Search code examples
pythonwindowsescapingglobbackslash

Why is glob ignoring some directories?


I'm trying to find all *.txt files in a directory with glob(). In some cases, glob.glob('some\path\*.txt') gives an empty string, despite existing files in the given directories. This is especially true, if path is all lower-case or numeric.
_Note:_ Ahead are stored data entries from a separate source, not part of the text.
/-- O49. A VL0 flit reaches its collective, is staged for one that has not started, or is discarded; abort tokens abort or
are kept until the deadline. Rules: 11 R392, 11 R394, 11 R397, 11 R398, 11 R408, 11 R410, 11 R411, 11 R412, 11 R635, 14
R494, 14 R502. Model's choices: log entries 17, 28, 33, 98, 128 -/
def Obligations.CollectiveFlitsAndTokens : Prop :=
  (∀ (s u : State) (k kind : Nat) (f : Flit) (row : Nat → Flit → Instr) (c : Coll),
      (kind, row) ∈ vl0Rows →
      alive s = true →
      f.vl = 0 →
      f.kind = kind →
      u = engineTurn s →
      (linkOf k u).rx.contains f = true →
      slotOf (flitTag f) u = some c →
      c.kind = 0 →
      snoopLines true [((tensorOf (collDest c) u).home, (tensorOf (collDest c) u).size)] u = [] →
      exec (row k f) s = .next (framed (handleFlit k f (takenRx k f u)) s)) ∧
  (∀ (s u : State) (k kind : Nat) (f : Flit) (row : Nat → Flit → Instr) (c : Coll),
      (kind, row) ∈ vl0Rows →
      alive s = true →
      f.vl = 0 →
      f.kind = kind →
      u = engineTurn s →
      (linkOf k u).rx.contains f = true →
      slotOf (flitTag f) u = some c →
      c.kind ≠ 0 →
      (c.kind ≠ 6 ∨ flitRound f ≤ c.round) →
      exec (row k f) s = .next (framed (handleFlit k f (takenRx k f u)) s)) ∧
  (∀ (s u : State) (k kind : Nat) (f : Flit) (row : Nat → Flit → Instr),
      (kind, row) ∈ vl0Rows →
      alive s = true →
      f.vl = 0 →
      f.kind = kind →
      u = engineTurn s →
      (linkOf k u).rx.contains f = true →
      slotOf (flitTag f) u = none →
      tagEnded (flitTag f) u = true →
      exec (row k f) s = .next (framed (takenRx k f u) s)) ∧
  (∀ (s u : State) (k kind : Nat) (f : Flit) (row : Nat → Flit → Instr),
      (kind, row) ∈ vl0Rows →
      alive s = true →
      f.vl = 0 →
      f.kind = kind →
      u = engineTurn s →
      (linkOf k u).rx.contains f = true →
      slotOf (flitTag f) u = none →
      tagEnded (flitTag f) u = false →
      tagDeadline (flitTag f) u = none →
      exec (row k f) s = .next (framed (emit 0x3109 0 (flitTag f) (takenRx k f u)) s)) ∧
  (∀ (s u : State) (k kind : Nat) (f : Flit) (row : Nat → Flit → Instr) (d : Nat),
      (kind, row) ∈ vl0Rows →
      alive s = true →
      f.vl = 0 →
      f.kind = kind →
      u = engineTurn s →
      (linkOf k u).rx.contains f = true →
      slotOf (flitTag f) u = none →
      tagEnded (flitTag f) u = false →
      tagDeadline (flitTag f) u = some d →
      u.col.staged.length < 131072 →
      exec (row k f) s = .next (framed { takenRx k f u with col := { (takenRx k f u).col with
        staged := (takenRx k f u).col.staged ++ [(k, f, d)] } } s)) ∧
  (∀ (s u : State) (k : Nat) (f : Flit) (c : Coll),
      alive s = true →
      f.vl = 0 →
      f.kind = 0xA →
      u = engineTurn s →
      (linkOf k u).rx.contains f = true →
      slotOf (flitTag f) u = some c →
      c.kind = 0 →
      snoopLines true [((tensorOf (collDest c) u).home, (tensorOf (collDest c) u).size)] u = [] →
      exec (.plain k f) s = .next (framed (digestRound 3 (flitTag f) (handleFlit k f (takenRx k f u))) s)) ∧
  (∀ (s u : State) (k : Nat) (f : Flit) (c : Coll),
      alive s = true →
      f.vl = 0 →
      f.kind = 0xA →
      u = engineTurn s →
      (linkOf k u).rx.contains f = true →
      slotOf (flitTag f) u = some c →
      c.kind = 6 →
      flitRound f ≤ c.round →
      exec (.plain k f) s = .next (framed (digestRound 3 (flitTag f) (handleFlit k f (takenRx k f u))) s)) ∧
  (∀ (s u : State) (k : Nat) (f : Flit),
      alive s = true →
      f.vl = 2 →
      f.kind = 7 →
      u = engineTurn s →
      (linkOf k u).rx.contains f = true →
      fld f.hdr.toNat 105 98 ≠ 1 →
      fld f.hdr.toNat 105 98 ≠ 2 →
      bitOf f.hdr.toNat 106 = true →
      exec (.abortToken k f) s = .next (framed (forEach ((takenRx k f u).col.slots.filter fun c => (collLinks c).contains k) (fun c =>
        tokenAbort c (fld f.hdr.toNat 97 74)) (takenRx k f u)) s)) ∧
  (∀ (s u : State) (k : Nat) (f : Flit) (c : Coll),
      alive s = true →
      f.vl = 2 →
      f.kind = 7 →
      u = engineTurn s →
      (linkOf k u).rx.contains f = true →
      fld f.hdr.toNat 105 98 ≠ 1 →
      fld f.hdr.toNat 105 98 ≠ 2 →
      bitOf f.hdr.toNat 106 = false →
      slotOf (flitTag f) (takenRx k f u) = some c →
      exec (.abortToken k f) s = .next (framed (tokenAbort c (fld f.hdr.toNat 97 74) (takenRx k f u)) s)) ∧
  (∀ (s u : State) (k d : Nat) (f : Flit),
      alive s = true →
      f.vl = 2 →
      f.kind = 7 →
      u = engineTurn s →
      (linkOf k u).rx.contains f = true →
      fld f.hdr.toNat 105 98 ≠ 1 →
      fld f.hdr.toNat 105 98 ≠ 2 →
      bitOf f.hdr.toNat 106 = false →
      slotOf (flitTag f) (takenRx k f u) = none →
      tagEnded (flitTag f) (takenRx k f u) = false →
      tagDeadline (flitTag f) (takenRx k f u) = some d →
      exec (.abortToken k f) s = .next (framed { (takenRx k f u) with col := { (takenRx k f u).col with
        tokens := ((takenRx k f u).col.tokens.filter fun t => t.tag != flitTag f) ++
          [⟨flitTag f, fld f.hdr.toNat 97 74, fld f.hdr.toNat 105 98, d⟩] } } s)) ∧
  (∀ (s u : State) (tag : Nat) (c : Coll),
      alive s = true →
      u = engineTurn s →
      slotOf tag u = some c →
      exec (.collectiveLocalFault tag) s = .next (framed (countRepeat 192 (localFault c u)) s)) ∧
  (∀ (s : State) (tag : Nat),
      alive s = true →
      (s.col.staged.any fun p => flitTag p.2.1 == tag && decide (p.2.2 ≤ now s)) = true →
      exec (.stagedFlitExpire tag) s = .next (framed (emit 0x3109 0 tag { s with col := { s.col with staged := s.col.staged.filter fun p => flitTag p.2.1 != tag } }) s)) ∧
  (∀ (s : State) (tag : Nat),
      alive s = true →
      exec (.keptTokenExpire tag) s = .next { s with col := { s.col with tokens := s.col.tokens.filter fun t => !(t.tag == tag && decide (t.deadline ≤ now s)) } })

/-- O50. A collective runs its rounds and completes; the Bow commits, rolls forward or leaves open the step; digests end in
their comparison. Rules: 09 R318, 09 R319, 09 R321, 09 R329, 09 R331, 09 R332, 11 R402, 11 R403. Model's choices: log
entries 35, 54, 98, 112, 129 -/
def Obligations.CollectivesEndAndStepsCommit : Prop :=
  (∀ (s u : State) (tag : Nat) (c : Coll),
      alive s = true →
      u = engineTurn s →
      slotOf tag u = some c →
      c.kind = 0 →
      c.phase = .running →
      recordsDone c = true →
      redoAny c = true →
      c.round < 31 →
      ((sourceRanges c u).any fun r => rangeHeld r.1 r.2 u) = false →
      snoopLines false (sourceRanges c u) u = [] →
      exec (.roundStart tag) s = .next (framed (nextRound tag c u) s)) ∧
  (∀ (s u : State) (tag : Nat) (c : Coll),
      alive s = true →
      u = engineTurn s →
      slotOf tag u = some c →
      collDone c = true →
      rangeHeld (tensorOf (collDest c) u).home (tensorOf (collDest c) u).size u = false →
      collOp c = 1 →
      exec (.collectiveComplete tag) s = .next (framed (landingDone (collDest c) (endColl c u)) s)) ∧
  (∀ (s u : State) (tag g : Nat) (c : Coll),
      alive s = true →
      u = engineTurn s →
      slotOf tag u = some c →
      collDone c = true →
      rangeHeld (tensorOf (collDest c) u).home (tensorOf (collDest c) u).size u = false →
      collOp c = 5 →
      clipGroupOf c.tensor (endColl c u) = some g →
      exec (.collectiveComplete tag) s = .next (framed (clipDone g (collDest c) (endColl c u)) s)) ∧
  (∀ (s u : State) (tag : Nat) (c : Coll),
      alive s = true →
      u = engineTurn s →
      slotOf tag u = some c →
      collDone c = true →
      rangeHeld (tensorOf (collDest c) u).home (tensorOf (collDest c) u).size u = false →
      collOp c ≠ 1 →
      collOp c ≠ 5 →
      exec (.collectiveComplete tag) s = .next (framed (endColl c u) s)) ∧
  (∀ (s u : State) (tag : Nat) (c : Coll),
      alive s = true →
      u = engineTurn s →
      slotOf tag u = some c →
      c.kind = 1 →
      finalsDone c = true →
      bowSum c 0 = collP c →
      bowSum c 1 = collP c * openStep u →
      exec (.bowResult tag) s = .next (framed (freeSlot c 0 (commitStep (bump Obj.COMPLETED u))) s)) ∧
  (∀ (s u : State) (tag : Nat) (c : Coll),
      alive s = true →
      u = engineTurn s →
      slotOf tag u = some c →
      c.kind = 1 →
      finalsDone c = true →
      (collP c : Int) * openStep u < bowSum c 1 →
      c.c0 = some true →
      exec (.bowResult tag) s = .next (framed (freeSlot c 0 (emit 0x8006 0 (openStep (bump Obj.COMPLETED u))
        (commitStep (bump Obj.COMPLETED u)))) s)) ∧
  (∀ (s u : State) (tag : Nat) (c : Coll),
      alive s = true →
      u = engineTurn s →
      slotOf tag u = some c →
      c.kind = 1 →
      finalsDone c = true →
      bowSum c 0 ≠ collP c →
      (bowSum c 1 ≤ (collP c : Int) * openStep u ∨ c.c0 ≠ some true) →
      exec (.bowResult tag) s = .next (framed (freeSlot c 1 (emit 0x8002 0 ((collP c : Int) - bowSum c 0).toNat
        (bump Obj.BOWS_OPEN (bump Obj.COMPLETED u)))) s)) ∧
  (∀ (s u : State) (tag : Nat) (c : Coll),
      alive s = true →
      u = engineTurn s →
      slotOf tag u = some c →
      c.deadline < now u + rd Obj.BOW_MARGIN u * 2 ^ beatB u →
      exec (.bowMarginExpire tag) s = .next (framed (contributeBow tag false u) s)) ∧
  (∀ (s u v : State) (entry t : Nat) (d : DigestRun) (c : Coll) (partner : Option (Nat × List (BitVec 128))),
      alive s = true →
      u = engineTurn s →
      (digestRuns entry u).find? (fun d => d.tensor == t && !d.done) = some d →
      u.col.slots.find? (fun c => c.tag == entry && c.kind == 6) = some c →
      rangeHeld (tensorOf t u).home (tensorOf t u).size u = false →
      digestEntryHeld t u = false →
      snoopLines false [((tensorOf t u).home, (tensorOf t u).size)] u = [] →
      v = takeDigest d (digestCompares entry u) partner u →
      (digestRuns entry v).all (·.done) = false →
      exec (.digestComputed entry t partner) s = .next (framed v s)) ∧
  (∀ (s u v : State) (entry t : Nat) (d : DigestRun) (c : Coll) (partner : Option (Nat × List (BitVec 128))),
      alive s = true →
      u = engineTurn s →
      (digestRuns entry u).find? (fun d => d.tensor == t && !d.done) = some d →
      u.col.slots.find? (fun c => c.tag == entry && c.kind == 6) = some c →
      rangeHeld (tensorOf t u).home (tensorOf t u).size u = false →
      digestEntryHeld t u = false →
      snoopLines false [((tensorOf t u).home, (tensorOf t u).size)] u = [] →
      v = takeDigest d (digestCompares entry u) partner u →
      (digestRuns entry v).all (·.done) = true →
      bitOf (digestCompares entry u) 0 = true →
      exec (.digestComputed entry t partner) s = .next (framed (digestRound 3 c.tag (contributeDigests c.tag v)) s)) ∧
  (∀ (s u v : State) (entry t : Nat) (d : DigestRun) (c : Coll) (partner : Option (Nat × List (BitVec 128))),
      alive s = true →
      u = engineTurn s →
      (digestRuns entry u).find? (fun d => d.tensor == t && !d.done) = some d →
      u.col.slots.find? (fun c => c.tag == entry && c.kind == 6) = some c →
      rangeHeld (tensorOf t u).home (tensorOf t u).size u = false →
      digestEntryHeld t u = false →
      snoopLines false [((tensorOf t u).home, (tensorOf t u).size)] u = [] →
      v = takeDigest d (digestCompares entry u) partner u →
      (digestRuns entry v).all (·.done) = true →
      bitOf (digestCompares entry u) 0 = false →
      exec (.digestComputed entry t partner) s = .next (framed (endCompare c.tag v) s))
As a minimal example I have two folders a and A on my C: drive both holding one Test.txt file.

import glob
files1 = glob.glob('C:\a\*.txt')
files2 = glob.glob('C:\A\*.txt')

yields

files1 = []
files2 = ['C:\\A\\Test.txt']

If this is by design, is there any other directory name, that leads to such unexpected behaviour?

(I'm working on win 7, with Python 2.7.10 (32bit))

EDIT: (2019) Added an answer for Python 3 using pathlib.


Solution

  • The problem is that \a has a special meaning in string literals (bell char).

    Just double backslashes when inserting paths in string literals (i.e. use "C:\\a\\*.txt").

    Python is different from C because when you use backslash with a character that doesn't have a special meaning (e.g. "\s") Python keeps both the backslash and the letter (in C instead you would get just the "s").

    This sometimes hides the issue because things just work anyway even with a single backslash (depending on what is the first letter of the directory name) ...